Starting from the line containing "One turn. -/", write out the rest of the entries exactly, through the final line, including nothing else.

*** DATA TO EXAMINE Section Begins ***

-- ==== Sys2Proof/Machine/Dispatch.lean ====
section
/-! DEFINITION. The dispatch: one arm for each constructor of Instr, a direct call of its meaning. -/

namespace Sys2Proof.Machine
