/-- The event stands still: its die is halted (R354-R356), a sift holds it (R177, R179, R302), or a clock handshake runs
(R365). -/
def State.frozen (s : State) : Due → Bool
  | .handshake => false
  | .boot => false
  | e => s.pkg.clkBusy || match e with
    | .dispatch c => s.halted (coreDie c) || s.inSift c
    | .linkFlit c _ => s.halted (coreDie c)
    | .recheck c x => s.halted (coreDie c) || s.heldBySift c (Fin.ofNat 8 x)
    | .parkTimeout c x => (s.timerDies c (Fin.ofNat 8 x)).any s.halted
    | .groupRecheck c x => s.halted (coreDie c) || s.heldBySift c (Fin.ofNat 8 x)
    | .coreSift c => s.halted (coreDie c)
    | .clusterSift k => s.halted (k / 16)
    | .dieSift d _ => s.halted d
    | .copyAccept u => s.halted (u / 32)
    | .copyBeat u => s.halted (u / 32)
    | .copyDone u => s.halted (u / 32)
    | .strmRefill c _ _ => s.halted (coreDie c) || s.inSift c
    | .mldFill c => s.halted (coreDie c) || s.inSift c
    | .mcmdRepeat c => s.halted (coreDie c)
    | .sheetPair c => s.halted (coreDie c) || s.inSift c
    | .sheetMerge c => s.halted (coreDie c)
    | .waitExpiry c _ => s.halted (coreDie c)
    | .preempt _ c => s.halted (coreDie c) || s.inSift c
    | .saveExpiry c _ => s.halted (coreDie c)
    | .seal c _ => s.halted (coreDie c) || s.inSift c
    | .priority c => s.halted (coreDie c) || s.inSift c
    | .probe c => s.halted (coreDie c)
    | .transfer c => s.halted (coreDie c)
    | .backoff c => s.halted (coreDie c)
    | .atomicReply c _ => s.halted (coreDie c)
    | .timer c => s.halted (coreDie c)
    | .traceWrite c => s.halted (coreDie c)
    | .stopDone c => s.halted (coreDie c)
    | .loadCore c => s.halted (coreDie c)
    | .offline d => s.halted d
    | .refuse f => s.waiterHalted f.who
    | .cancelq _ => s.engineHeld
    | .mapSlot => s.engineHeld || s.pkg.saves
    | .start _ => s.engineHeld
    | .place _ => s.engineHeld
    | .stop _ => s.engineHeld
    | .launchDone _ => s.engineHeld
    | _ => false

/-- An event of the list may happen now. -/
def State.isDue (s : State) (e : Nat × Due) : Bool := e.1 ≤ s.ck && !s.frozen e.2

/-- A sift, which comes before anything else (R171). -/
def Due.isSift : Due → Bool
  | .coreSift _ => true
  | .clusterSift _ => true
  | .dieSift _ _ => true
  | _ => false

/-- The event at place k of the list happens, if it may. -/
def State.runDue (s : State) (k : Nat) : Out :=
  match s.pending[k]? with
  | none => .next s
  | some e => if s.isDue e then { s with pending := s.pending.eraseIdx k }.happen e.2 else .next s

/-! ## Turns -/

/-- The default turn: due events and inputs at even ck, cores at odd ck, each before the others. -/
def State.defaultTurn (s : State) : Option Turn :=
  let event := (s.pending.findIdx? s.isDue).map Turn.due
  let input := if s.inputs.isEmpty then none else some Turn.input
  let core := s.nextCore.map Turn.core
  if s.ck % 2 == 0 then event <|> input <|> core else core <|> event <|> input

/-- One turn. -/
def State.turn (s : State) : Turn → Out
  | .due k => s.runDue k
  | .input =>
    match s.inputs with
    | [] => .next s
    | i :: is => exec i { s with inputs := is }
  | .core c => s.coreStep c

/-- One step: time passes, and the agent whose turn it is moves; with none, nothing else happens. A sift that is due
comes first. -/
def State.move (s : State) : Out :=
  let s := s.tick
  match s.pending.findIdx? fun e => e.2.isSift && s.isDue e with
  | some k => s.runDue k
  | none =>
    match s.sched with
    | t :: ts => { s with sched := ts }.turn t
    | [] =>
      match s.defaultTurn with
      | some t => s.turn t
      | none => .next s

/-- An instruction's parcels stand at core 0's PC 0 in context 0, and it is core 0's turn (log 2). -/
def State.placed (s : State) (nbits w : Nat) : State :=
  let v := w % 2 ^ nbits
  let s := s.updMem fun m => m.write (routineBase 0) (bytesOf 6 v)
  let s := s.updCore 0 fun k =>
    { k with
      last := 7, stopped := false, stopping := false
      ctxs := (Vector.replicate 8 {}).set 0 { k.ctxs[0] with run := .live, pc := 0, request := none } }
  { s with
    dies := s.dies.set 0 { s.dies[0] with cmd := 0, dbg := 0 }
    pending := s.pending.filter fun e => !e.2.isSift
    pkg := { s.pkg with clkstat := 0 }
    sched := [.core 0] }

end Sys2Proof.Machine
end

*** DATA TO EXAMINE Section Ends ***

** SOLUTION FOR THIS TASK **
/-- One turn. -/
def State.turn (s : State) : Turn → Out
  | .due k => s.runDue k
  | .input =>
    match s.inputs with
    | [] => .next s
    | i :: is => exec i { s with inputs := is }
  | .core c => s.coreStep c

/-- One step: time passes, and the agent whose turn it is moves; with none, nothing else happens. A sift that is due
comes first. -/
def State.move (s : State) : Out :=
  let s := s.tick
  match s.pending.findIdx? fun e => e.2.isSift && s.isDue e with
  | some k => s.runDue k
  | none =>
    match s.sched with
    | t :: ts => { s with sched := ts }.turn t
    | [] =>
      match s.defaultTurn with
      | some t => s.turn t
      | none => .next s

/-- An instruction's parcels stand at core 0's PC 0 in context 0, and it is core 0's turn (log 2). -/
def State.placed (s : State) (nbits w : Nat) : State :=
  let v := w % 2 ^ nbits
  let s := s.updMem fun m => m.write (routineBase 0) (bytesOf 6 v)
  let s := s.updCore 0 fun k =>
    { k with
      last := 7, stopped := false, stopping := false
      ctxs := (Vector.replicate 8 {}).set 0 { k.ctxs[0] with run := .live, pc := 0, request := none } }
  { s with
    dies := s.dies.set 0 { s.dies[0] with cmd := 0, dbg := 0 }
    pending := s.pending.filter fun e => !e.2.isSift
    pkg := { s.pkg with clkstat := 0 }
    sched := [.core 0] }

end Sys2Proof.Machine
end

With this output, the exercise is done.